The two have known each other through mutual friends and the folk festival and club circuit, but have never toured together.
“I’ve been an admirer of her for years. When I was busking in Calgary, she already was touring and had a record out and I said ‘I want that,’” Alexander continued adding the nucleus of the tour began while Alexander was touring with Jane Siberry and Allen was on the same bill.
“Jane was recording her albums in the recording studio I was living in (in Ashcroft, B.C) and we’ve known each other for mutual friends for years and the next thing I knew I was touring  major American cities with her,” Alexander continued adding this tour is mostly small towns. She has played Lethbridge several times at the Wolf’s Den. Tongue N’ Groove and several other venues.

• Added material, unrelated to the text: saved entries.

-- ==== Sys2Proof/Laws/State.lean ====
section
/-!
SUPPORT. What each named update of the state leaves: one lemma for each field of State that it does not write.
-/

namespace Sys2Proof.Machine

@[simp] theorem State.setPath_pending (s : State) (p : Nat) (x : PathRec) : (s.setPath p x).pending = s.pending := rfl
@[simp] theorem State.setPath_fresh (s : State) (p : Nat) (x : PathRec) : (s.setPath p x).fresh = s.fresh := rfl
@[simp] theorem State.setPath_variant (s : State) (p : Nat) (x : PathRec) : (s.setPath p x).variant = s.variant := rfl
@[simp] theorem State.setPath_live (s : State) (p : Nat) (x : PathRec) : (s.setPath p x).live = s.live := rfl
@[simp] theorem State.setPath_mram (s : State) (p : Nat) (x : PathRec) : (s.setPath p x).mram = s.mram := rfl
@[simp] theorem State.setPath_dev (s : State) (p : Nat) (x : PathRec) : (s.setPath p x).dev = s.dev := rfl
@[simp] theorem State.setPath_time (s : State) (p : Nat) (x : PathRec) : (s.setPath p x).time = s.time := rfl
@[simp] theorem State.setPath_dtp (s : State) (p : Nat) (x : PathRec) : (s.setPath p x).dtp = s.dtp := rfl
@[simp] theorem State.setPath_grp (s : State) (p : Nat) (x : PathRec) : (s.setPath p x).grp = s.grp := rfl
@[simp] theorem State.setPath_spi (s : State) (p : Nat) (x : PathRec) : (s.setPath p x).spi = s.spi := rfl
@[simp] theorem State.setPath_ev (s : State) (p : Nat) (x : PathRec) : (s.setPath p x).ev = s.ev := rfl
@[simp] theorem State.setPath_merge (s : State) (p : Nat) (x : PathRec) : (s.setPath p x).merge = s.merge := rfl
@[simp] theorem State.setPath_pair (s : State) (p : Nat) (x : PathRec) : (s.setPath p x).pair = s.pair := rfl
@[simp] theorem State.setPath_fire (s : State) (p : Nat) (x : PathRec) : (s.setPath p x).fire = s.fire := rfl
@[simp] theorem State.setPath_charge (s : State) (p : Nat) (x : PathRec) : (s.setPath p x).charge = s.charge := rfl
@[simp] theorem State.setPath_loops (s : State) (p : Nat) (x : PathRec) : (s.setPath p x).loops = s.loops := rfl
@[simp] theorem State.setPath_scan (s : State) (p : Nat) (x : PathRec) : (s.setPath p x).scan = s.scan := rfl
@[simp] theorem State.setPath_sense (s : State) (p : Nat) (x : PathRec) : (s.setPath p x).sense = s.sense := rfl
@[simp] theorem State.setPath_may (s : State) (p : Nat) (x : PathRec) : (s.setPath p x).may = s.may := rfl
@[simp] theorem State.setPath_aux (s : State) (p : Nat) (x : PathRec) : (s.setPath p x).aux = s.aux := rfl
@[simp] theorem State.setPath_cal (s : State) (p : Nat) (x : PathRec) : (s.setPath p x).cal = s.cal := rfl
@[simp] theorem State.setPath_therm (s : State) (p : Nat) (x : PathRec) : (s.setPath p x).therm = s.therm := rfl
@[simp] theorem State.setPath_cams (s : State) (p : Nat) (x : PathRec) : (s.setPath p x).cams = s.cams := rfl
@[simp] theorem State.setPath_recd (s : State) (p : Nat) (x : PathRec) : (s.setPath p x).recd = s.recd := rfl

Her musical style has changed from a more rock influenced sound like Sheryl Crow and Shawn Colvin, then evolved into country once she realized how much  the music of Dolly Parton and Loretta Lynn, which her parents were listening to, had sunk in her brain, not to mention how people like Steve Earle, Ryan Adams and Wilco were making country music outside of the realm of Top 40 radio. “Country music is a good storytelling medium. When I first started, girls like Shawn Colvin and Sheryl Crow were playing so that was my first album, then my producer looked at me and asked if I ever thought about being a country musician, and I said that’s what my parents listen to.The third one was more folky. And the new one I’m getting more familiar with my guitar both acoustic and on the electric and there’s more of a rock beat,” she said adding she is almost finished her fourth record which she expects will be out in September, just in time for another tour with Jenny Allen.

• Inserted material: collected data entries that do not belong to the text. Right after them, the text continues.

@[simp] theorem State.alertChange_pending (s : State) (k : Nat) : (s.alertChange k).pending = s.pending := by
  obtain ⟨_, h⟩ := s.alertChange_shape k
  rw [h]
@[simp] theorem State.alertChange_fresh (s : State) (k : Nat) : (s.alertChange k).fresh = s.fresh := by
  obtain ⟨_, h⟩ := s.alertChange_shape k
  rw [h]
@[simp] theorem State.alertChange_variant (s : State) (k : Nat) : (s.alertChange k).variant = s.variant := by
  obtain ⟨_, h⟩ := s.alertChange_shape k
  rw [h]
@[simp] theorem State.alertChange_live (s : State) (k : Nat) : (s.alertChange k).live = s.live := by
  obtain ⟨_, h⟩ := s.alertChange_shape k
  rw [h]
@[simp] theorem State.alertChange_mram (s : State) (k : Nat) : (s.alertChange k).mram = s.mram := by
  obtain ⟨_, h⟩ := s.alertChange_shape k
  rw [h]
@[simp] theorem State.alertChange_dev (s : State) (k : Nat) : (s.alertChange k).dev = s.dev := by
  obtain ⟨_, h⟩ := s.alertChange_shape k
  rw [h]
@[simp] theorem State.alertChange_time (s : State) (k : Nat) : (s.alertChange k).time = s.time := by
  obtain ⟨_, h⟩ := s.alertChange_shape k
  rw [h]
@[simp] theorem State.alertChange_dtp (s : State) (k : Nat) : (s.alertChange k).dtp = s.dtp := by
  obtain ⟨_, h⟩ := s.alertChange_shape k
  rw [h]
@[simp] theorem State.alertChange_grp (s : State) (k : Nat) : (s.alertChange k).grp = s.grp := by
  obtain ⟨_, h⟩ := s.alertChange_shape k
  rw [h]
@[simp] theorem State.alertChange_spi (s : State) (k : Nat) : (s.alertChange k).spi = s.spi := by
  obtain ⟨_, h⟩ := s.alertChange_shape k
  rw [h]
@[simp] theorem State.alertChange_merge (s : State) (k : Nat) : (s.alertChange k).merge = s.merge := by
  obtain ⟨_, h⟩ := s.alertChange_shape k
  rw [h]
@[simp] theorem State.alertChange_pair (s : State) (k : Nat) : (s.alertChange k).pair = s.pair := by
  obtain ⟨_, h⟩ := s.alertChange_shape k
  rw [h]
@[simp] theorem State.alertChange_array (s : State) (k : Nat) : (s.alertChange k).array = s.array := by
  obtain ⟨_, h⟩ := s.alertChange_shape k
  rw [h]
@[simp] theorem State.alertChange_fire (s : State) (k : Nat) : (s.alertChange k).fire = s.fire := by
  obtain ⟨_, h⟩ := s.alertChange_shape k
  rw [h]
@[simp] theorem State.alertChange_charge (s : State) (k : Nat) : (s.alertChange k).charge = s.charge := by
  obtain ⟨_, h⟩ := s.alertChange_shape k
  rw [h]
@[simp] theorem State.alertChange_loops (s : State) (k : Nat) : (s.alertChange k).loops = s.loops := by
  obtain ⟨_, h⟩ := s.alertChange_shape k
  rw [h]
@[simp] theorem State.alertChange_scan (s : State) (k : Nat) : (s.alertChange k).scan = s.scan := by
  obtain ⟨_, h⟩ := s.alertChange_shape k
  rw [h]
@[simp] theorem State.alertChange_sense (s : State) (k : Nat) : (s.alertChange k).sense = s.sense := by
  obtain ⟨_, h⟩ := s.alertChange_shape k
  rw [h]
@[simp] theorem State.alertChange_may (s : State) (k : Nat) : (s.alertChange k).may = s.may := by
  obtain ⟨_, h⟩ := s.alertChange_shape k
  rw [h]
@[simp] theorem State.alertChange_aux (s : State) (k : Nat) : (s.alertChange k).aux = s.aux := by
  obtain ⟨_, h⟩ := s.alertChange_shape k
  rw [h]
@[simp] theorem State.alertChange_cal (s : State) (k : Nat) : (s.alertChange k).cal = s.cal := by
  obtain ⟨_, h⟩ := s.alertChange_shape k
  rw [h]
@[simp] theorem State.alertChange_therm (s : State) (k : Nat) : (s.alertChange k).therm = s.therm := by
  obtain ⟨_, h⟩ := s.alertChange_shape k
  rw [h]
@[simp] theorem State.alertChange_cams (s : State) (k : Nat) : (s.alertChange k).cams = s.cams := by
  obtain ⟨_, h⟩ := s.alertChange_shape k
  rw [h]
@[simp] theorem State.alertChange_recd (s : State) (k : Nat) : (s.alertChange k).recd = s.recd := by
  obtain ⟨_, h⟩ := s.alertChange_shape k
  rw [h]

/-- alertSwitchDue writes only ev. -/
theorem State.alertSwitchDue_shape (s : State) : ∃ ev', s.alertSwitchDue = { s with ev := ev' } := by
  unfold State.alertSwitchDue
  split
  · split
    · exact ⟨_, rfl⟩
    · exact ⟨_, rfl⟩
  · exact ⟨_, rfl⟩

@[simp] theorem State.alertSwitchDue_pending (s : State) : (s.alertSwitchDue).pending = s.pending := by
  obtain ⟨_, h⟩ := s.alertSwitchDue_shape
  rw [h]
@[simp] theorem State.alertSwitchDue_fresh (s : State) : (s.alertSwitchDue).fresh = s.fresh := by
  obtain ⟨_, h⟩ := s.alertSwitchDue_shape
  rw [h]
@[simp] theorem State.alertSwitchDue_variant (s : State) : (s.alertSwitchDue).variant = s.variant := by
  obtain ⟨_, h⟩ := s.alertSwitchDue_shape
  rw [h]
@[simp] theorem State.alertSwitchDue_live (s : State) : (s.alertSwitchDue).live = s.live := by
  obtain ⟨_, h⟩ := s.alertSwitchDue_shape
  rw [h]
@[simp] theorem State.alertSwitchDue_mram (s : State) : (s.alertSwitchDue).mram = s.mram := by
  obtain ⟨_, h⟩ := s.alertSwitchDue_shape
  rw [h]
@[simp] theorem State.alertSwitchDue_dev (s : State) : (s.alertSwitchDue).dev = s.dev := by
  obtain ⟨_, h⟩ := s.alertSwitchDue_shape
  rw [h]
@[simp] theorem State.alertSwitchDue_time (s : State) : (s.alertSwitchDue).time = s.time := by
  obtain ⟨_, h⟩ := s.alertSwitchDue_shape
  rw [h]
@[simp] theorem State.alertSwitchDue_dtp (s : State) : (s.alertSwitchDue).dtp = s.dtp := by
  obtain ⟨_, h⟩ := s.alertSwitchDue_shape
  rw [h]
@[simp] theorem State.alertSwitchDue_grp (s : State) : (s.alertSwitchDue).grp = s.grp := by
  obtain ⟨_, h⟩ := s.alertSwitchDue_shape
  rw [h]
@[simp] theorem State.alertSwitchDue_spi (s : State) : (s.alertSwitchDue).spi = s.spi := by
  obtain ⟨_, h⟩ := s.alertSwitchDue_shape
  rw [h]
@[simp] theorem State.alertSwitchDue_merge (s : State) : (s.alertSwitchDue).merge = s.merge := by
  obtain ⟨_, h⟩ := s.alertSwitchDue_shape
  rw [h]
@[simp] theorem State.alertSwitchDue_pair (s : State) : (s.alertSwitchDue).pair = s.pair := by
  obtain ⟨_, h⟩ := s.alertSwitchDue_shape
  rw [h]
@[simp] theorem State.alertSwitchDue_array (s : State) : (s.alertSwitchDue).array = s.array := by
  obtain ⟨_, h⟩ := s.alertSwitchDue_shape
  rw [h]
@[simp] theorem State.alertSwitchDue_fire (s : State) : (s.alertSwitchDue).fire = s.fire := by
  obtain ⟨_, h⟩ := s.alertSwitchDue_shape
  rw [h]
@[simp] theorem State.alertSwitchDue_charge (s : State) : (s.alertSwitchDue).charge = s.charge := by
  obtain ⟨_, h⟩ := s.alertSwitchDue_shape
  rw [h]
@[simp] theorem State.alertSwitchDue_loops (s : State) : (s.alertSwitchDue).loops = s.loops := by
  obtain ⟨_, h⟩ := s.alertSwitchDue_shape
  rw [h]
@[simp] theorem State.alertSwitchDue_scan (s : State) : (s.alertSwitchDue).scan = s.scan := by
  obtain ⟨_, h⟩ := s.alertSwitchDue_shape
  rw [h]
@[simp] theorem State.alertSwitchDue_sense (s : State) : (s.alertSwitchDue).sense = s.sense := by
  obtain ⟨_, h⟩ := s.alertSwitchDue_shape
  rw [h]
@[simp] theorem State.alertSwitchDue_may (s : State) : (s.alertSwitchDue).may = s.may := by
  obtain ⟨_, h⟩ := s.alertSwitchDue_shape
  rw [h]
@[simp] theorem State.alertSwitchDue_aux (s : State) : (s.alertSwitchDue).aux = s.aux := by
  obtain ⟨_, h⟩ := s.alertSwitchDue_shape
  rw [h]
@[simp] theorem State.alertSwitchDue_cal (s : State) : (s.alertSwitchDue).cal = s.cal := by
  obtain ⟨_, h⟩ := s.alertSwitchDue_shape
  rw [h]
@[simp] theorem State.alertSwitchDue_therm (s : State) : (s.alertSwitchDue).therm = s.therm := by
  obtain ⟨_, h⟩ := s.alertSwitchDue_shape
  rw [h]
@[simp] theorem State.alertSwitchDue_cams (s : State) : (s.alertSwitchDue).cams = s.cams := by
  obtain ⟨_, h⟩ := s.alertSwitchDue_shape
  rw [h]
@[simp] theorem State.alertSwitchDue_recd (s : State) : (s.alertSwitchDue).recd = s.recd := by
  obtain ⟨_, h⟩ := s.alertSwitchDue_shape
  rw [h]

/-- The alarms' fold writes the stores and the event log only. -/
theorem State.alarmFold_shape (f : State → Nat → State) (hf : ∀ s k, ∃ live' mram' ev', f s k = { s with live := live', mram := mram', ev := ev' })
    (ks : List Nat) (s : State) : ∃ live' mram' ev', ks.foldl f s = { s with live := live', mram := mram', ev := ev' } := by
  induction ks generalizing s with
  | nil => exact ⟨_, _, _, rfl⟩
  | cons k ks ih =>
    obtain ⟨a, b, c, h⟩ := hf s k
    obtain ⟨a', b', c', h'⟩ := ih (f s k)
    refine ⟨a', b', c', ?_⟩
    rw [List.foldl_cons, h', h]

/-- refreshAlarms writes the stores, the event log and the merge only. -/
theorem State.refreshAlarms_shape (s : State) :
    ∃ live' mram' ev' merge', s.refreshAlarms = { s with live := live', mram := mram', ev := ev', merge := merge' } := by
  unfold State.refreshAlarms
  split
  · exact ⟨_, _, _, _, rfl⟩
  · dsimp only
    split
    · exact ⟨_, _, _, _, rfl⟩
    · obtain ⟨a, b, c, hu'⟩ := State.alarmFold_shape (State.alarmTurn (s.u Obj.activeAlarms) s.alarmsNow)
        (fun t k => by
          unfold State.alarmTurn
          split
          · exact t.alarmEnd_shape k
          · split
            · obtain ⟨e, he⟩ := t.alarmStart_shape k
              exact ⟨_, _, e, he⟩
            · exact ⟨_, _, _, rfl⟩) (List.range 16) s
      rw [hu']
      obtain ⟨l1, h1⟩ := State.setU_shape { s with live := a, mram := b, ev := c } Obj.activeAlarms s.alarmsNow
      rw [h1]
      obtain ⟨l2, h2⟩ := State.setU_shape { s with live := l1, mram := b, ev := c } Obj.highestSeverity (highestOf s.alarmsNow)
      rw [h2]
      generalize State.alarmRecord _ = body
      obtain ⟨m, hm⟩ := State.formState_shape { s with live := l2, mram := b, ev := c } 4 body
      rw [hm]
      split
      · exact ⟨_, _, _, _, rfl⟩
      · obtain ⟨e, he⟩ := State.alertChange_shape { s with live := l2, mram := b, ev := c, merge := m } (highestOf s.alarmsNow)
        rw [he]
        exact ⟨_, _, _, _, rfl⟩

@[simp] theorem State.refreshAlarms_pending (s : State) : (s.refreshAlarms).pending = s.pending := by
  obtain ⟨_, _, _, _, h⟩ := s.refreshAlarms_shape
  rw [h]
@[simp] theorem State.refreshAlarms_fresh (s : State) : (s.refreshAlarms).fresh = s.fresh := by
  obtain ⟨_, _, _, _, h⟩ := s.refreshAlarms_shape
  rw [h]
@[simp] theorem State.refreshAlarms_variant (s : State) : (s.refreshAlarms).variant = s.variant := by
  obtain ⟨_, _, _, _, h⟩ := s.refreshAlarms_shape
  rw [h]
@[simp] theorem State.refreshAlarms_dev (s : State) : (s.refreshAlarms).dev = s.dev := by
  obtain ⟨_, _, _, _, h⟩ := s.refreshAlarms_shape
  rw [h]
@[simp] theorem State.refreshAlarms_time (s : State) : (s.refreshAlarms).time = s.time := by
  obtain ⟨_, _, _, _, h⟩ := s.refreshAlarms_shape
  rw [h]
@[simp] theorem State.refreshAlarms_dtp (s : State) : (s.refreshAlarms).dtp = s.dtp := by
  obtain ⟨_, _, _, _, h⟩ := s.refreshAlarms_shape
  rw [h]
@[simp] theorem State.refreshAlarms_grp (s : State) : (s.refreshAlarms).grp = s.grp := by
  obtain ⟨_, _, _, _, h⟩ := s.refreshAlarms_shape
  rw [h]
@[simp] theorem State.refreshAlarms_spi (s : State) : (s.refreshAlarms).spi = s.spi := by
  obtain ⟨_, _, _, _, h⟩ := s.refreshAlarms_shape
  rw [h]
@[simp] theorem State.refreshAlarms_pair (s : State) : (s.refreshAlarms).pair = s.pair := by
  obtain ⟨_, _, _, _, h⟩ := s.refreshAlarms_shape
  rw [h]
@[simp] theorem State.refreshAlarms_array (s : State) : (s.refreshAlarms).array = s.array := by
  obtain ⟨_, _, _, _, h⟩ := s.refreshAlarms_shape
  rw [h]
@[simp] theorem State.refreshAlarms_fire (s : State) : (s.refreshAlarms).fire = s.fire := by
  obtain ⟨_, _, _, _, h⟩ := s.refreshAlarms_shape
  rw [h]
@[simp] theorem State.refreshAlarms_charge (s : State) : (s.refreshAlarms).charge = s.charge := by
  obtain ⟨_, _, _, _, h⟩ := s.refreshAlarms_shape
  rw [h]
@[simp] theorem State.refreshAlarms_loops (s : State) : (s.refreshAlarms).loops = s.loops := by
  obtain ⟨_, _, _, _, h⟩ := s.refreshAlarms_shape
  rw [h]
@[simp] theorem State.refreshAlarms_scan (s : State) : (s.refreshAlarms).scan = s.scan := by
  obtain ⟨_, _, _, _, h⟩ := s.refreshAlarms_shape
  rw [h]
@[simp] theorem State.refreshAlarms_sense (s : State) : (s.refreshAlarms).sense = s.sense := by
  obtain ⟨_, _, _, _, h⟩ := s.refreshAlarms_shape
  rw [h]
@[simp] theorem State.refreshAlarms_may (s : State) : (s.refreshAlarms).may = s.may := by
  obtain ⟨_, _, _, _, h⟩ := s.refreshAlarms_shape
  rw [h]
@[simp] theorem State.refreshAlarms_aux (s : State) : (s.refreshAlarms).aux = s.aux := by
  obtain ⟨_, _, _, _, h⟩ := s.refreshAlarms_shape
  rw [h]
@[simp] theorem State.refreshAlarms_cal (s : State) : (s.refreshAlarms).cal = s.cal := by
  obtain ⟨_, _, _, _, h⟩ := s.refreshAlarms_shape
  rw [h]
@[simp] theorem State.refreshAlarms_therm (s : State) : (s.refreshAlarms).therm = s.therm := by
  obtain ⟨_, _, _, _, h⟩ := s.refreshAlarms_shape
  rw [h]
@[simp] theorem State.refreshAlarms_cams (s : State) : (s.refreshAlarms).cams = s.cams := by
  obtain ⟨_, _, _, _, h⟩ := s.refreshAlarms_shape
  rw [h]
@[simp] theorem State.refreshAlarms_recd (s : State) : (s.refreshAlarms).recd = s.recd := by
  obtain ⟨_, _, _, _, h⟩ := s.refreshAlarms_shape
  rw [h]

/-- closeGroup writes only merge. -/
theorem State.closeGroup_shape (s : State) : ∃ merge', s.closeGroup = { s with merge := merge' } := by
  unfold State.closeGroup
  split
  · exact ⟨_, rfl⟩
  · exact ⟨_, rfl⟩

“I call her about publicity or something and she’ll say ‘I’ve already done that.’ “I love touring with her. It’s like there’s two of us. Of course that means we’ll have to split the millions we’ll make, but we’re not in this for the money,” she laughed.
Allen, who is engaged to a man in Toronto, is looking forward to returning to the west for this tour.
“It’s going to be great. I’m looking forward to starting on Alberta then spending a month in B.C,” she enthused adding most of the shows will just be the two of them, though they may hook up with local backing bands along the way to flush out their sound. She plays guitar and will be playing quite a bit of washboard. She has played Lethbridge several times as a solo artist at the Tongue N’ Groove and at the Dragon Boat Festival, but never with Alexander.
“It’ll be our own unique brand of folk and roots,” she said adding she also plays with a popular roots band called the Fates.
“We always had the idea of being a female version of Blackie and the Rodeo Kings. But we don’t have Willie P Bennett. I’ll be  playing some of my portion of those songs as well,” she said.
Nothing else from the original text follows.